• Task instructions
Among the lines of the records, find all that carry the word "exact" and copy them.

(Items from a dataset)
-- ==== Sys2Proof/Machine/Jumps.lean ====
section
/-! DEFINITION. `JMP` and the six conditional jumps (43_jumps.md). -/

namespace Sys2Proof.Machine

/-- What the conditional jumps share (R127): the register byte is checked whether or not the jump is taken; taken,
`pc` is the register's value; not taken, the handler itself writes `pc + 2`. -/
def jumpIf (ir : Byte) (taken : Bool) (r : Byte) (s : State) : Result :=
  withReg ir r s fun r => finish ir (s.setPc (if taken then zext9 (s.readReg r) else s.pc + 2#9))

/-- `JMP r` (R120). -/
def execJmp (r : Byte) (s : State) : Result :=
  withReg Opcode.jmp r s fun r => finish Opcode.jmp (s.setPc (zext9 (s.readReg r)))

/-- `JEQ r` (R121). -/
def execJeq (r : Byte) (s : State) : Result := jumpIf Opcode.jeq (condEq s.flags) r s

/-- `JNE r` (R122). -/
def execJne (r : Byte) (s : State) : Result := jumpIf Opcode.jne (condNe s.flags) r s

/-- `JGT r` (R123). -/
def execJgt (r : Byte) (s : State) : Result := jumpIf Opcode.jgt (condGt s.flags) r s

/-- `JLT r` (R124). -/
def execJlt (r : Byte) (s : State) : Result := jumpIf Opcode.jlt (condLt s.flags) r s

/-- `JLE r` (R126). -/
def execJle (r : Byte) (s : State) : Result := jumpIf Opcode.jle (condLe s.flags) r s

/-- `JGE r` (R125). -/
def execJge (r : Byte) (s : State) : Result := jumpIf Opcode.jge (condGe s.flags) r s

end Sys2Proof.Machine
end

---

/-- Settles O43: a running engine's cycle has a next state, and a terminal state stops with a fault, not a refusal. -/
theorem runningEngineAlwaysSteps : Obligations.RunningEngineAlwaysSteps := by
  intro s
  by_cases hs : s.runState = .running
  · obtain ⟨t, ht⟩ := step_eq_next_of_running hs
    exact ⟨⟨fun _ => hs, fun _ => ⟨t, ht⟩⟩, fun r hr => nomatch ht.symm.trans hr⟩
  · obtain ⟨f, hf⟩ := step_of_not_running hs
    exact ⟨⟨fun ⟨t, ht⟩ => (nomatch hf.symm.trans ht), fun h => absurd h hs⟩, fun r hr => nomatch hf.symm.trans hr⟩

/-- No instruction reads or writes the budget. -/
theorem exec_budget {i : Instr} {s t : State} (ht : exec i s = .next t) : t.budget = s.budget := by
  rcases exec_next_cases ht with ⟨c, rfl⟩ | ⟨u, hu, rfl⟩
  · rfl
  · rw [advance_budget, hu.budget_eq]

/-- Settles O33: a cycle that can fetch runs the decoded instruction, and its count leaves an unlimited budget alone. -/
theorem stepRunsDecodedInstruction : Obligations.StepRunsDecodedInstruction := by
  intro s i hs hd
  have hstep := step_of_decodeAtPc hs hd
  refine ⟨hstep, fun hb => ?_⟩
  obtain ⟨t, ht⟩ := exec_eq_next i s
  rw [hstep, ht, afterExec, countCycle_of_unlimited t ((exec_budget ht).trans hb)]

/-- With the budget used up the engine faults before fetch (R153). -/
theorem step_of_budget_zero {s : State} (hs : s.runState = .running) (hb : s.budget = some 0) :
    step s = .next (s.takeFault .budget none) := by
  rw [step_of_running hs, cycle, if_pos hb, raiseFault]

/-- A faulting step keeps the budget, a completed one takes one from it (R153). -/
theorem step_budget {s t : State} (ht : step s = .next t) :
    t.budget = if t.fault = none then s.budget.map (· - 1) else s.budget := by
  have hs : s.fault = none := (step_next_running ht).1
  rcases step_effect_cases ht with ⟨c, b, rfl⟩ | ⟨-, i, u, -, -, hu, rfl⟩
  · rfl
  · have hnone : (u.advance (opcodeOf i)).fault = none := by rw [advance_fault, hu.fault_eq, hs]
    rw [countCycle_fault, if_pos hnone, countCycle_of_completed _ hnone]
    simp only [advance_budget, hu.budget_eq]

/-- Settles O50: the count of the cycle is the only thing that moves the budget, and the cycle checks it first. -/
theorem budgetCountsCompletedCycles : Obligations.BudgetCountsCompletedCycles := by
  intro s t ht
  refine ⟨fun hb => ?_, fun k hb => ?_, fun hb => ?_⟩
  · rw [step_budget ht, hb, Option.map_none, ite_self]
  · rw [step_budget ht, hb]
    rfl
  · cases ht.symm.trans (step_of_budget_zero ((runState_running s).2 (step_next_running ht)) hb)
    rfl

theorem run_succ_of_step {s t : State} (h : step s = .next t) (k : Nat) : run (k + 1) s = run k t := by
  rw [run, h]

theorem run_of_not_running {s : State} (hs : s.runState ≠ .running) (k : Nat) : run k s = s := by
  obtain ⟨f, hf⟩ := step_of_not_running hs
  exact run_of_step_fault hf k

* * *

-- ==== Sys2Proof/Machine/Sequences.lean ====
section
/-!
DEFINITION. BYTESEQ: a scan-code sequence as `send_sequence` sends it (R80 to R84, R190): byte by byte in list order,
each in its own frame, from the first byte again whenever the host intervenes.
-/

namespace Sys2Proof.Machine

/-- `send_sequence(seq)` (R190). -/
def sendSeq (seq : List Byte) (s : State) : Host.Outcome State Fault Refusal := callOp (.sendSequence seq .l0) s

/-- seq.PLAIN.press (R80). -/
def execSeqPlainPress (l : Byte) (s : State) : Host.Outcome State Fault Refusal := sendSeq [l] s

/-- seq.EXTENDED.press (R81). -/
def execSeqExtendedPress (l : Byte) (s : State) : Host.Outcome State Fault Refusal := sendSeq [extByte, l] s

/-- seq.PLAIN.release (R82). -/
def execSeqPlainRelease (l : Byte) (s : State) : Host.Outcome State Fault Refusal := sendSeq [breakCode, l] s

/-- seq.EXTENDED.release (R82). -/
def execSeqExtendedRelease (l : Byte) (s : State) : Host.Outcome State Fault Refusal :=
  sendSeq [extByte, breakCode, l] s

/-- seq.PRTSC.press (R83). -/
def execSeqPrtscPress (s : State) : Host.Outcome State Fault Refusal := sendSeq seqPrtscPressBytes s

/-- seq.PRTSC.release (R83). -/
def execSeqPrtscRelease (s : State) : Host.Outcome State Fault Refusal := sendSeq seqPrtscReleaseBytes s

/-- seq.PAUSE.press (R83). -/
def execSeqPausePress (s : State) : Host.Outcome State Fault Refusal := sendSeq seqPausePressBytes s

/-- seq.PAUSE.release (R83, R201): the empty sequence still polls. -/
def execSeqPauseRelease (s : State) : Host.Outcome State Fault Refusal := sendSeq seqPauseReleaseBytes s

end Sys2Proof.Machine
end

• Exercise output
    exact ⟨⟨fun _ => hs, fun _ => ⟨t, ht⟩⟩, fun r hr => nomatch ht.symm.trans hr⟩
    exact ⟨⟨fun ⟨t, ht⟩ => (nomatch hf.symm.trans ht), fun h => absurd h hs⟩, fun r hr => nomatch hf.symm.trans hr⟩
  exact run_of_step_fault hf k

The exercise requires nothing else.